HOW TO COMPLETE THIS TASK: Which lines in the data below contain the string "four"? Show each one.

Collected data entries:
-- ==== Sys2Proof/Machine/Sha256.lean ====
section
/-! DEFINITION. SHA-256 (spec/42_checksum_framer.md R164 to R170), which the spec supplies from
general knowledge and checked against a library (93_implementation_defined.md G1, U9; log entry 7). -/

namespace Sys2Proof.Machine.Sha

/-- `SHR^n`, R164. -/
def shr (n : Nat) (x : Word) : Word := x >>> n

/-- `ROTR^n`, R164, for `0 < n < 32`. -/
def rotr (n : Nat) (x : Word) : Word := (x >>> n) ||| (x <<< (32 - n))

/-- `x ⊕ y ⊕ z`, R164. -/
def xor3 (x y z : Word) : Word := x ^^^ y ^^^ z

/-- `Ch`, R164. -/
def ch (x y z : Word) : Word := (x &&& y) ^^^ (~~~x &&& z)

/-- `Maj`, R164. -/
def maj (x y z : Word) : Word := xor3 (x &&& y) (x &&& z) (y &&& z)

/-- `Σ0`, R164. -/
def bigSigma0 (x : Word) : Word := xor3 (rotr 2 x) (rotr 13 x) (rotr 22 x)

/-- `Σ1`, R164. -/
def bigSigma1 (x : Word) : Word := xor3 (rotr 6 x) (rotr 11 x) (rotr 25 x)

/-- `σ0`, R164. -/
def smallSigma0 (x : Word) : Word := xor3 (rotr 7 x) (rotr 18 x) (shr 3 x)

/-- `σ1`, R164. -/
def smallSigma1 (x : Word) : Word := xor3 (rotr 17 x) (rotr 19 x) (shr 10 x)

/-- The bytes of a number, `n` of them, big-endian (R64). -/
def beBytes : Nat → Nat → List Byte
  | 0, _ => []
  | n + 1, x => beBytes n (x / 256) ++ [BitVec.ofNat 8 x]

/-- The word four bytes are, read big-endian (R166). -/
def wordOfBytes (b0 b1 b2 b3 : Byte) : Word :=
  BitVec.ofNat 32 (b0.toNat * 2 ^ 24 + b1.toNat * 2 ^ 16 + b2.toNat * 2 ^ 8 + b3.toNat)

/-- The byte string cut into words, four bytes each, big-endian (R166). -/
def wordsOfBytes : List Byte → List Word
  | b0 :: b1 :: b2 :: b3 :: rest => wordOfBytes b0 b1 b2 b3 :: wordsOfBytes rest
  | _ => []

/-- The number of zero bytes of the padding, R165: `(55 − L) mod 64`. -/
def zeroBytes (len : Nat) : Nat := (119 - len % 64) % 64

/-- The padded message, R165: the bytes, `0x80`, zero bytes, and the length in bits on 8 bytes. -/
def padMessage (s : List Byte) : List Byte :=
  s ++ [0x80] ++ List.replicate (zeroBytes s.length) 0x00 ++ beBytes 8 (8 * s.length)

/-- The number of blocks, R165. -/
def blockCount (len : Nat) : Nat := (len + 8) / 64 + 1

/-- The blocks of a message of words, 16 words each, `n` of them (R166). -/
def blocks : Nat → List Word → List (List Word)
  | 0, _ => []
  | n + 1, ws => ws.take 16 :: blocks n (ws.drop 16)

/-- The eight words of a hash value or of the working variables `a … h` (R167, R169). -/
structure Regs where
  a : Word
  b : Word
  c : Word
  d : Word
  e : Word
  f : Word
  g : Word
  h : Word
  deriving DecidableEq, Repr

/-- The initial hash value, R167. -/
def initial : Regs where
  a := 0x6a09e667
  b := 0xbb67ae85
  c := 0x3c6ef372
  d := 0xa54ff53a
  e := 0x510e527f
  f := 0x9b05688c
  g := 0x1f83d9ab
  h := 0x5be0cd19

/-- The table of R168 line by line, each line one number whose eight base-2^32 digits, the first the
most significant, are the eight words of the line. -/
def roundConstantLines : List Nat :=
  [ 0x428a2f9871374491b5c0fbcfe9b5dba53956c25b59f111f1923f82a4ab1c5ed5,
    0xd807aa9812835b01243185be550c7dc372be5d7480deb1fe9bdc06a7c19bf174,
    0xe49b69c1efbe47860fc19dc6240ca1cc2de92c6f4a7484aa5cb0a9dc76f988da,
    0x983e5152a831c66db00327c8bf597fc7c6e00bf3d5a7914706ca635114292967,
    0x27b70a852e1b21384d2c6dfc53380d13650a7354766a0abb81c2c92e92722c85,
    0xa2bfe8a1a81a664bc24b8b70c76c51a3d192e819d6990624f40e3585106aa070,
    0x19a4c1161e376c082748774c34b0bcb5391c0cb34ed8aa4a5b9cca4f682e6ff3,
    0x748f82ee78a5636f84c878148cc7020890befffaa4506cebbef9a3f7c67178f2 ]

/-- The eight words of a line of the table. -/
def wordsOfLine (line : Nat) : List Word :=
  (List.range 8).map fun j => BitVec.ofNat 32 (line / 2 ^ (32 * (7 - j)))

/-- The round constants `K[0] … K[63]`, R168. -/
def roundConstants : List Word := roundConstantLines.flatMap wordsOfLine

/-- One word of the message schedule, R169, from the words before it, the latest first: `W[t−2]`,
`W[t−7]`, `W[t−15]` and `W[t−16]` stand at places 1, 6, 14 and 15. -/
def nextWord (latest : List Word) : Word :=
  smallSigma1 (latest.getD 1 0) + latest.getD 6 0 + smallSigma0 (latest.getD 14 0)
    + latest.getD 15 0

/-- `n` more words of the schedule, the latest first. -/
def extend : Nat → List Word → List Word
  | 0, latest => latest
  | n + 1, latest => extend n (nextWord latest :: latest)

/-- The message schedule `W[0] … W[63]` of a block, R169. -/
def schedule (block : List Word) : List Word := (extend 48 block.reverse).reverse

/-- One round, R169, with its constant and its schedule word; all eight assignments use the values
from before the round. -/
def round (r : Regs) (kw : Word × Word) : Regs :=
  let t1 := r.h + bigSigma1 r.e + ch r.e r.f r.g + kw.1 + kw.2
  let t2 := bigSigma0 r.a + maj r.a r.b r.c
  { a := t1 + t2, b := r.a, c := r.b, d := r.c, e := r.d + t1, f := r.e, g := r.f, h := r.g }

/-- The word-by-word sum of two hash values, R169. -/
def Regs.add (x y : Regs) : Regs where
  a := x.a + y.a
  b := x.b + y.b
  c := x.c + y.c
  d := x.d + y.d
  e := x.e + y.e
  f := x.f + y.f
  g := x.g + y.g
  h := x.h + y.h

/-- The processing of one block, R169. -/
def compress (hash : Regs) (block : List Word) : Regs :=
  ((roundConstants.zip (schedule block)).foldl round hash).add hash

/-- The hash value as bytes, R170: each word big-endian, `H0` first. -/
def Regs.bytes (r : Regs) : List Byte :=
  beBytes 4 r.a.toNat ++ beBytes 4 r.b.toNat ++ beBytes 4 r.c.toNat ++ beBytes 4 r.d.toNat ++
  beBytes 4 r.e.toNat ++ beBytes 4 r.f.toNat ++ beBytes 4 r.g.toNat ++ beBytes 4 r.h.toNat

/-- The hash of a message of fewer than 2^64 bits, R165 to R170. -/
def hashBytes (s : List Byte) : List Byte :=
  ((blocks (blockCount s.length) (wordsOfBytes (padMessage s))).foldl compress initial).bytes

/-- `Sha256`, R164 to R170: 32 bytes. R165 requires fewer than 2^64 bits; a longer message has the
free value `Config.oversizeHash` (log entry 7). -/
def sha256 (s : List Byte) : List Byte :=
  if 8 * s.length < 2 ^ 64 then hashBytes s
  else beBytes 32 (Config.oversizeHash s).toNat

end Sys2Proof.Machine.Sha
end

RESULT OF THE TASK:
/-- The word four bytes are, read big-endian (R166). -/
/-- The byte string cut into words, four bytes each, big-endian (R166). -/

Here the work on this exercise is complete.